[Saved entries]

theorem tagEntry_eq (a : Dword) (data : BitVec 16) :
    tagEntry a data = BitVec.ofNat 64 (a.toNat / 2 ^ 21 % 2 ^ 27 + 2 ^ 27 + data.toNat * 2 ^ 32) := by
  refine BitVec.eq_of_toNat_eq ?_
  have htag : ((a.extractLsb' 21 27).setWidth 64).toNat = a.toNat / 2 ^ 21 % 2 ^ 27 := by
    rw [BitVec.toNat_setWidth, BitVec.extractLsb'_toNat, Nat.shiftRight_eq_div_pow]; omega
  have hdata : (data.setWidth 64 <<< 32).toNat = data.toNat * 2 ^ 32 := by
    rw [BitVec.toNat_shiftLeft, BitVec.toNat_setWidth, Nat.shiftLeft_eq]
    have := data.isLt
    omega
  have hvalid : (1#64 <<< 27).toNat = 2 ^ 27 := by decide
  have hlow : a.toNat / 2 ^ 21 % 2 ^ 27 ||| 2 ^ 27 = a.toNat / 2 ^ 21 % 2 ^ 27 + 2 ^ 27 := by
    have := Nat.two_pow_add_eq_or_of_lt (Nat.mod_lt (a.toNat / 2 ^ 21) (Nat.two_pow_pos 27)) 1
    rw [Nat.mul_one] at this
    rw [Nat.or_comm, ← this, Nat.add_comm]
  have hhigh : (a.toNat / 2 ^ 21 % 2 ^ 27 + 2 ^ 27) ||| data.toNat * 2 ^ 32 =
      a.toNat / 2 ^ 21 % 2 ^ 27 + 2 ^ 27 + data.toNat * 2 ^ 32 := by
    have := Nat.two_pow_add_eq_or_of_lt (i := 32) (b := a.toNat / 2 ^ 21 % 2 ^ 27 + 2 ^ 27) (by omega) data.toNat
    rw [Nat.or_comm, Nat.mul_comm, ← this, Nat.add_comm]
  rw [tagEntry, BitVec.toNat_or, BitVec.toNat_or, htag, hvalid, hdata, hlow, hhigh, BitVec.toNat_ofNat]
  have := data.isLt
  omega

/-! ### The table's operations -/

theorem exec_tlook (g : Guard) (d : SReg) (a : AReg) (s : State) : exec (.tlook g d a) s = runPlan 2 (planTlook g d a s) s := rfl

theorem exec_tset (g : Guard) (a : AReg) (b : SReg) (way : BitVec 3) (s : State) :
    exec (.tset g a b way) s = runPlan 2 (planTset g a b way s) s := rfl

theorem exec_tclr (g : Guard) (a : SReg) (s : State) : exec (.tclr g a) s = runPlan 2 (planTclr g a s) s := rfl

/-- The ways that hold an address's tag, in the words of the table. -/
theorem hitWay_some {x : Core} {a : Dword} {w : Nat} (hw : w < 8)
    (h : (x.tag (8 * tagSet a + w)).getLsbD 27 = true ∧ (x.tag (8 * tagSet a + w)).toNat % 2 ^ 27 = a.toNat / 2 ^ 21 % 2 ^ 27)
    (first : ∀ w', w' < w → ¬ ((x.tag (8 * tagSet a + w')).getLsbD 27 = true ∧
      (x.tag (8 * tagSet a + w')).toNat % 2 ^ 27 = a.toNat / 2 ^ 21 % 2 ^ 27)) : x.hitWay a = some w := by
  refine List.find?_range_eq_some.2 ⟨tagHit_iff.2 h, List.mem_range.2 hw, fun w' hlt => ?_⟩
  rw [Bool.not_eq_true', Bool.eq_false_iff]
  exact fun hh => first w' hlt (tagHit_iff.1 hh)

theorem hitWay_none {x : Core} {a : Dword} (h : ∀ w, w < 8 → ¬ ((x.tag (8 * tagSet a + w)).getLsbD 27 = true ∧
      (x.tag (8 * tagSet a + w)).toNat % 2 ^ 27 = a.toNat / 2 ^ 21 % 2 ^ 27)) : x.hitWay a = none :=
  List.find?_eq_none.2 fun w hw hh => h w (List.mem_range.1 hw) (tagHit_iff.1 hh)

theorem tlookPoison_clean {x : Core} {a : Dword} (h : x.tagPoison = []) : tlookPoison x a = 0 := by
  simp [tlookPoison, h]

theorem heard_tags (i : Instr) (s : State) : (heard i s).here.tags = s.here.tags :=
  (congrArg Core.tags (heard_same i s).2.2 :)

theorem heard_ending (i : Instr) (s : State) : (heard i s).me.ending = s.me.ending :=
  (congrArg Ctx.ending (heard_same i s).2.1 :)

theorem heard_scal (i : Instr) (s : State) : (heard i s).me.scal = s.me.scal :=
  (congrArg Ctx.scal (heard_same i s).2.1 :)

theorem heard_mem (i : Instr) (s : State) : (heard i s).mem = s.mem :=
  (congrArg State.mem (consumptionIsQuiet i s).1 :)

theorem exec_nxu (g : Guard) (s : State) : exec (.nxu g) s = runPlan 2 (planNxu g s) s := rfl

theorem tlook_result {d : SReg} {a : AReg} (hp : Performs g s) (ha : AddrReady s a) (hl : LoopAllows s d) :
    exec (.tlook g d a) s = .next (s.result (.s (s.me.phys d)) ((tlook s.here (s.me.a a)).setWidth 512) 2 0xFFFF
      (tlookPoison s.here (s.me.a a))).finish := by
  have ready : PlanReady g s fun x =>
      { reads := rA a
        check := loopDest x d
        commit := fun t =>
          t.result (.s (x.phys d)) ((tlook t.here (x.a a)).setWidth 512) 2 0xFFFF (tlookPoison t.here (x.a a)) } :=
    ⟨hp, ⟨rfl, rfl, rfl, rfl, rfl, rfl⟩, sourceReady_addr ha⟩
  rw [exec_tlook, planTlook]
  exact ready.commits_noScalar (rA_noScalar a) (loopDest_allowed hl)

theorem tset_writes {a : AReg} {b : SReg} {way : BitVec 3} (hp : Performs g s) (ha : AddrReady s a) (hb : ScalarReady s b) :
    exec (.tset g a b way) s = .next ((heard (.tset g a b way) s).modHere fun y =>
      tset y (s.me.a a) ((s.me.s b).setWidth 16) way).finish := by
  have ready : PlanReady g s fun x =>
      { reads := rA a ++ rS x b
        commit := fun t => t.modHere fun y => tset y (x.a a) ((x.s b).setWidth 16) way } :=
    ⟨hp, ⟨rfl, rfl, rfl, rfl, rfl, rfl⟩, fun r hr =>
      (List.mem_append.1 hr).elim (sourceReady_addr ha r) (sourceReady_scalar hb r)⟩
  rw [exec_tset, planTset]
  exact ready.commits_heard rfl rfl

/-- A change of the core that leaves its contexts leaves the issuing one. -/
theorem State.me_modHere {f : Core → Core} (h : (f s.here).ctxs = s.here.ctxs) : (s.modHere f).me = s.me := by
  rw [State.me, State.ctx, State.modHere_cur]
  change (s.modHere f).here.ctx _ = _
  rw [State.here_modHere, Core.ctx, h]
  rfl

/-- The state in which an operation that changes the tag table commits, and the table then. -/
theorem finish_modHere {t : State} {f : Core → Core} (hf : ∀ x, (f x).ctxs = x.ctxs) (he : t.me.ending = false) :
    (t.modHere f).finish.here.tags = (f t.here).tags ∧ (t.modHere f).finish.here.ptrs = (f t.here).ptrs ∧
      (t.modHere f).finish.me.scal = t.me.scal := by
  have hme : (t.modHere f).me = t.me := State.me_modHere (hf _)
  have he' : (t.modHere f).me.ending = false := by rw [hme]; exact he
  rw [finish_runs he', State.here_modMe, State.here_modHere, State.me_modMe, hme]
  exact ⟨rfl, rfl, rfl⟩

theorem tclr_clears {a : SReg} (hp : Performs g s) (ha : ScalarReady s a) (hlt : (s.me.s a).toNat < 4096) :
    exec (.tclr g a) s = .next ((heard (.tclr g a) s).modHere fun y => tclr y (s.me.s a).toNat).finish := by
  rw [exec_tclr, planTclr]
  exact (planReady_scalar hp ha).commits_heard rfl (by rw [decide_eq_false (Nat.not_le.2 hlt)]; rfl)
* * *
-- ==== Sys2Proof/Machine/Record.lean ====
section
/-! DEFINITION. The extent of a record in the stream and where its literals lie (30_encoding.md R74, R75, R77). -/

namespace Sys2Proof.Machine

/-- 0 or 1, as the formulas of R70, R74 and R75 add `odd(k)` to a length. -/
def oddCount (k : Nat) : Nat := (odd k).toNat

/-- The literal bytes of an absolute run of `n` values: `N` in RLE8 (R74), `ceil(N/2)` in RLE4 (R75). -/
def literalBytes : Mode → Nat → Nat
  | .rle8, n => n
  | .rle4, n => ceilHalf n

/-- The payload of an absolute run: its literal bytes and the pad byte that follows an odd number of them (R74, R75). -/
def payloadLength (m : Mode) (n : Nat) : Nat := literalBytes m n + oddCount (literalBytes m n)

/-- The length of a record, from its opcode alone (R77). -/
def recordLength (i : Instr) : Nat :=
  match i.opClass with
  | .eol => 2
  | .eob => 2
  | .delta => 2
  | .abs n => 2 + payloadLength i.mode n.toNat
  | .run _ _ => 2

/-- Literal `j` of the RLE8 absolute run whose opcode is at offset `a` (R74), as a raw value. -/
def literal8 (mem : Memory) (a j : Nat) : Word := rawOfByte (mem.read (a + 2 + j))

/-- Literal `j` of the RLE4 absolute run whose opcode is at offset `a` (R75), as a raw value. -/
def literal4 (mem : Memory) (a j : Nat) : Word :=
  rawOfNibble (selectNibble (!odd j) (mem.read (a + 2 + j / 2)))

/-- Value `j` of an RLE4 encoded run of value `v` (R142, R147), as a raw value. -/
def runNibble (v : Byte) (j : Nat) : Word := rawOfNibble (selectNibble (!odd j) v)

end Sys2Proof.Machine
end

• _Requirement_: All that is wanted is a faithful reproduction of the line above with "theorem tagEntry_eq (a", the line with "refine BitVec.eq_of_toNat_eq ?_", and every line in between.

• _Exercise response_:
theorem tagEntry_eq (a : Dword) (data : BitVec 16) :
    tagEntry a data = BitVec.ofNat 64 (a.toNat / 2 ^ 21 % 2 ^ 27 + 2 ^ 27 + data.toNat * 2 ^ 32) := by
  refine BitVec.eq_of_toNat_eq ?_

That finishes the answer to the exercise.